0000020: 3c00 0000 3c00 0000 0010 f393 8870 000c  <...<........p..
0000030: 2998 7ecb aefe 1002 0014 0000 0080 9000  ).~.............
0000040: 0000 0101 0000 0000 0019 fffe 0000 0000  ................
0000050: 0000 0000 0000 0000 0000 0000 0000 0000  ................
0000060: 0000 0000 590d 9d60 abe9 0700 3c00 0000  ....Y..`....<...

The bytes I get in the end and between are:

END: 0000 f404 0000
BETWEEN Each Packet: 0000 f404 0000 0600 0000 f404 0000 0000 0000 0000 0000 dc56 2d01 d204 0000 d204
Sukshith Shetty
  • 21
  • 2
  • 4
  • If xxd prints the characters in the hexdump, then they exist in the file.
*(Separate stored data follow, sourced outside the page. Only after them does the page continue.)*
/-- In a running pipeline only the writeback stage touches `halted`. -/
theorem pipeStep_halted_of_running {s : State} (h : s.Running) :
    (pipeStep s).halted = (writebackStage s).halted := by
  have hs : s.stopped = false := (running_iff s).2 h
  rcases pipeStep_cases s with ⟨h0, -⟩ | ⟨-, -, e⟩ | ⟨-, -, -, e⟩ | ⟨-, -, -, e⟩
  · simp [hs] at h0
  · rw [e]
  · rw [e, executeStage_halted]
  · rw [e, frontEnd_halted, executeStage_halted]

/-! ### What reset leaves -/

section BootReads
variable (v : Variant) (m0 : Memory)

@[simp] theorem boot_reg (r : RegIdx) : (State.boot v m0).reg r = 0#32 := by
  simp [State.reg, State.boot, Config.resetPc]

@[simp] theorem boot_counter (k : BitVec 10) : (State.boot v m0).counter k = 2#2 := rfl

@[simp] theorem boot_jumpTarget (ipc : Word) : (State.boot v m0).jumpTarget ipc = none := rfl

end BootReads

/-- An unlisted byte reads 0 (20_memory.md R33). -/
theorem readByte_unlisted {m : Memory} {n : Nat} (h : assocFind n m = none) : readByte m n = 0#8 := by
  rw [readByte, h]; rfl

/-! ### The statements -/

/-- After a step `halted` holds exactly when it held before, or a halt command retired. -/
theorem step_halted_iff {s t : State} (hst : step s = .next t) : t.halted = true ↔
    s.halted = true ∨
    (s.Running ∧ s.Piped ∧ ∃ ipc npc, s.xr = some ⟨.halt, ipc, npc⟩) ∨
    (s.Running ∧ s.variant = .serial ∧ IsHlt (decode s.fetchedWord)) := by
  by_cases hrun : s.Running
  · by_cases hv : s.variant = .serial
    · rw [step_serial hv, serialStep_of_running hrun] at hst
      cases hst
      simp [serialExec_microOps_halted_iff, State.Running, hrun, hv]
    · rw [step_piped hv] at hst
      cases hst
      simp [pipeStep_halted_of_running hrun, writebackStage_halted_iff, State.Running, State.Piped, hrun, hv]
  · have hstop : s.stopped = true := by
      simpa using mt (running_iff s).1 hrun
    rw [step_of_stopped hstop] at hst
    cases hst
    tauto

/-- Settles O35: stopped machines hold; in a running one the serial execution and the writeback stage are the
only places that touch `halted`, and each sets it for a halt command alone. -/
theorem haltedSetByRetiredHalt : Obligations.HaltedSetByRetiredHalt := by
  refine ⟨boot_halted, fun s t hst => step_halted_iff hst, fun s h => ?_, fun m0 s => boot_halted ..⟩
  exact step_of_stopped ((stopped_iff s).2 (.inl h))

/-- Settles O57, field by field from the reads of the reset state. -/
theorem resetValues : Obligations.ResetValues := by
  intro v m0
  exact ⟨boot_reg v m0, boot_mem v m0, fun n hn => readByte_unlisted hn, boot_halted v m0, boot_fault v m0,
    boot_out v m0, boot_fr v m0, boot_dr v m0, boot_xr v m0, boot_dq v m0, boot_stall v m0, boot_hist v m0,
    boot_counter v m0, boot_jumpTarget v m0⟩

end Sys2Proof.Machine
end

section
/-!
SUPPORT. Memory (20_memory.md R34, R36): which operations give a memory command, and how the word that a
drained pipeline fetches travels to writeback; then the statements O11 and O12 from these.
-/

namespace Sys2Proof.Machine

/-! ### Operations that give register commands alone -/

/-- Every command that an operation gives, in whatever state, is a register command. -/
def OnlyRegisters (op : ExecOp) : Prop := ∀ ipc s c, op ipc s = .command c → ∃ r v, c = .registers r v

section OnlyRegisters
variable {d a b : RegIdx} {i : Word} {c : Opcode}

theorem onlyRegisters_aluOp {f : Word → Word → Word} : OnlyRegisters (aluOp d a b i f) :=
  fun _ _ _ h => ⟨_, _, (ExecResult.command.inj h).symm⟩

theorem onlyRegisters_condOp {f : Word → Word → Bool} : OnlyRegisters (condOp a b i f) :=
  fun _ _ _ h => ⟨_, _, (ExecResult.command.inj h).symm⟩

theorem onlyRegisters_ldOp : OnlyRegisters (ldOp d a b i) :=
  fun _ _ _ h => ⟨_, _, (ExecResult.command.inj h).symm⟩

theorem onlyRegisters_invalidOp : OnlyRegisters (invalidOp c) := fun _ _ _ h => by cases h

theorem onlyRegisters_divOp {f : Word → Word → Word} : OnlyRegisters (divOp c d a b i f) := by
  intro ipc s k h
  unfold divOp at h
  split_ifs at h
  exact onlyRegisters_aluOp ipc s k h

end OnlyRegisters

/-- Only `hlt` and `st` have a rule whose command is not a register command (40_execute_common.md R73). -/
theorem onlyRegisters_instrOp {i : Instr} (hhlt : ∀ d a b imm, i ≠ .hlt d a b imm)
    (hst : ∀ d a b imm, i ≠ .st d a b imm) : OnlyRegisters (instrOp i) := by
  cases i with
  | hlt d a b imm => exact absurd rfl (hhlt d a b imm)
  | st d a b imm => exact absurd rfl (hst d a b imm)
  | ld => exact onlyRegisters_ldOp
  | push | pop | pushall | popall | call | intr => exact onlyRegisters_invalidOp
  | iflt | ifle | ifeq | ifne => exact onlyRegisters_condOp
  | div | mod => exact onlyRegisters_divOp
  | nand => exact onlyRegisters_aluOp (f := fun x y => ~~~(x &&& y))
  | add | sub | mul | and | or | xor | sl | sr | sal | sar => exact onlyRegisters_aluOp

/-! ### Memory commands -/

/-- A memory command of `Exec` is the opcode rule's own: the normalisation makes none. -/
theorem memory_of_runOp_memory {op : ExecOp} {ipc : Word} {s : State} {addr v : Word}
    (h : runOp op ipc s = .command (.memory addr v)) : op ipc s = .command (.memory addr v) := by
  cases e : op ipc s with
  | raise f => simp [runOp_raise e] at h
  | command c =>
    cases c with
    | registers r w => simp [runOp_registers e] at h
    | memory a w => rwa [runOp_memory e] at h
    | halt => simp [runOp_halt e] at h

/-- Only `st` executes to a memory command (42_load_store.md R93). -/
theorem st_of_execDecoded_memory {D : InFlight} {s : State} {addr v : Word}
    (h : execDecoded D s = .command (.memory addr v)) : ∃ d a b i, D.op = .instr (.st d a b i) := by
  have hop : decodedOp D.op D.ipc s = .command (.memory addr v) := memory_of_runOp_memory h
  have notRegisters : ¬ OnlyRegisters (decodedOp D.op) := by
    intro honly
    obtain ⟨r, w, hc⟩ := honly D.ipc s _ hop
    cases hc
  cases hD : D.op with
  | unassigned c f => exact absurd (hD ▸ onlyRegisters_invalidOp) notRegisters
  | instr i =>
    rw [hD] at hop notRegisters
    by_contra hst
    refine notRegisters (onlyRegisters_instrOp (fun d a b imm hi => ?_) fun d a b imm hi => ?_)
    · subst hi; cases hop
    · exact hst ⟨d, a, b, imm, congrArg _ hi⟩

/-- Settles O11: read after write is `memRead_memWrite`; a writeback to an index leaves memory alone; only the
rule of `st` gives a memory command. -/
theorem memoryWrite : Obligations.MemoryWrite := by
  refine ⟨memRead_memWrite, fun s c => ?_, fun s D addr v h => st_of_execDecoded_memory h, fun d a b i => rfl⟩
  cases c with
  | registers r v => exact writeIndex_mem s r v
  | memory addr v => rfl
  | halt => rfl

/-! ### Unset memory is `hlt` -/

/-- The words of an opcode with a row in the table decode to the row's instruction. -/
theorem encodedAs_of_lookup {op : Opcode} {mk : RegIdx → RegIdx → RegIdx → Word → Instr}
    (h : opcodeTable.lookup op = some mk) : EncodedAs op mk := by
  intro d a b v
  simp only [decode, opcodeOf_packFields, h, dOf_packFields, aOf_packFields, bOf_packFields,
    immOf_packFields]

theorem decode_zero : decode 0#32 = .instr (.hlt 0#5 0#5 0#5 0#32) := by decide

/-- With its four bytes unlisted, the cell at the program counter reads 0 (R33). -/
theorem fetchedWord_unset {s : State}
    (h : ∀ k, k < 4 → assocFind ((roundDown (s.reg 31#5)).toNat + k) s.mem = none) :
    s.fetchedWord = 0#32 := by
  rw [roundDown_eq_norm] at h
  exact memRead_unset s.mem s.pc h

/-- The serial reference runs a fetched `hlt` in one step. -/
theorem serialStep_hlt {s : State} (hrun : s.Running) {d a b : RegIdx} {i : Word}
    (hw : decode s.fetchedWord = .instr (.hlt d a b i)) :
    serialStep s = .next (s.setPc (s.pc + 4#32)).halt := by
  rw [serialStep_of_running hrun, hw]
  exact congrArg _ (serialExec_halt rfl)

/-! ### Steps of a pipeline in which nothing retires -/

/-- Nothing retired from `s` to `t`: only the program counter, the latches, the queue, the stall counter and the
predictor may differ. -/
structure NothingRetired (s t : State) : Prop where
  regs : ∀ r : RegIdx, r ≠ 31#5 → t.reg r = s.reg r
  mem : t.mem = s.mem
  out : t.out = s.out
  halted : t.halted = s.halted
  fault : t.fault = s.fault
  variant : t.variant = s.variant

theorem NothingRetired.trans {s t u : State} (h1 : NothingRetired s t) (h2 : NothingRetired t u) :
    NothingRetired s u where
  regs r hr := (h2.regs r hr).trans (h1.regs r hr)
  mem := h2.mem.trans h1.mem
  out := h2.out.trans h1.out
  halted := h2.halted.trans h1.halted
  fault := h2.fault.trans h1.fault
  variant := h2.variant.trans h1.variant

theorem NothingRetired.running {s t : State} (h : NothingRetired s t) (hs : s.Running) : t.Running :=
  ⟨h.halted.trans hs.1, h.fault.trans hs.2⟩

theorem NothingRetired.piped {s t : State} (h : NothingRetired s t) (hs : s.Piped) : t.Piped := by
  rw [State.Piped, h.variant]; exact hs

theorem executeStage_of_bubble {s : State} (h : s.dr = none) : executeStage s = { s with xr := none } := by
  rw [executeStage, h]

theorem executeStage_of_command {s : State} {D : InFlight} {c : Cmd} (hD : s.dr = some D)
    (hc : execDecoded D s = .command c) : executeStage s = { s with xr := some ⟨c, D.ipc, D.npc⟩ } := by
  simp only [executeStage, hD, hc]

/-- With `XR` empty and no fault in execute, a step is execute and the front end. -/
theorem pipeStep_of_xr_none {s : State} (hrun : s.Running) (hxr : s.xr = none)
    (hfault : (executeStage s).fault = none) : pipeStep s = frontEnd (executeStage s) := by
  have hwb : writebackStage s = s := by rw [writebackStage, hxr]
  simp [pipeStep, (running_iff s).2 hrun, hwb, hrun.1, hfault]

/-- With `XR` empty and no fault in execute, nothing retires in a step. -/
theorem nothingRetired_pipeStep {s : State} (hrun : s.Running) (hxr : s.xr = none)
    (hfault : (executeStage s).fault = none) : NothingRetired s (pipeStep s) := by
  rw [pipeStep_of_xr_none hrun hxr hfault]
  constructor <;> simp +contextual [hfault, hrun.2]

/-- With nothing to decode and no stall, the front end fetches the word at `R[31]` (50_pipeline.md R150). -/
theorem frontEnd_of_empty {s : State} (hdq : s.dq = []) (hfr : s.fr = none) (hstall : s.stall = 0#32) :
    (frontEnd s).fr = some ⟨memRead s.mem s.pc, s.pc, s.nextFetch s.pc⟩ ∧ (frontEnd s).dq = [] ∧
      (frontEnd s).dr = none := by
  have hdec : decodeStage s = { s with dr := none } := by simp only [decodeStage, hdq, hfr]
  have hgo := fetchStage_go (decodeStage s) (by rw [hdec]; exact hstall)
  rw [hdec] at hgo
  refine ⟨?_, ?_, ?_⟩
  · rw [frontEnd, stallDec_fr, hdec, hgo]; rfl
  · rw [frontEnd, stallDec_dq, fetchStage_dq, hdec]; exact hdq
  · rw [frontEnd, stallDec_dr, fetchStage_dr, hdec]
If this is the highly unlikely case that xxd is printing characters not in the file, that would be a bug. – Ross Jacobs Jun 05 '21 at 06:31
  • @RossJacobs Can I share the pcap file with you so you can take a look at what is exactly going wrong here ??? – Sukshith Shetty Jun 05 '21 at 09:34

2 Answers2

0

If you're looking for a hexdump of the entire file, then you can use hexdump, as in:

hexdump -vC PcapFile.pcap
Christopher Maynard
  • 5,702
  • 2
  • 17
  • 23
0

If by "the data bytes" you mean the raw hex bytes of the packets, so that the 24-byte file header and the 16-byte packet headers aren't printed, one command that will print the hex data along with a dissection of the packet's contents is

tcpdump -xx -n -r {file name}

which will print information such as

17:48:39.708517 ARP, Request who-has 10.120.4.255 tell 10.120.4.1, length 46
        0x0000:  ffff ffff ffff 00e0 5280 7600 0806 0001
        0x0010:  0800 0604 0001 00e0 5280 7600 0a78 0401
        0x0020:  0000 0000 0000 0a78 04ff 0000 0000 0000
        0x0030:  0000 0000 0000 0000 0000 0000

That requires that you have tcpdump installed.

Another command, that will print only a hex+text dump of each packet, without the dissection, is

tshark -Q -x -r {file name}

(It will print both hex and text; there's no way to suppress the text part of the dump. The text shows the printable ASCII characters, unless the packet is for some IBM protocol where the data is in EBCDIC, in which case the output is ASCII but it's translated from EBCDIC.)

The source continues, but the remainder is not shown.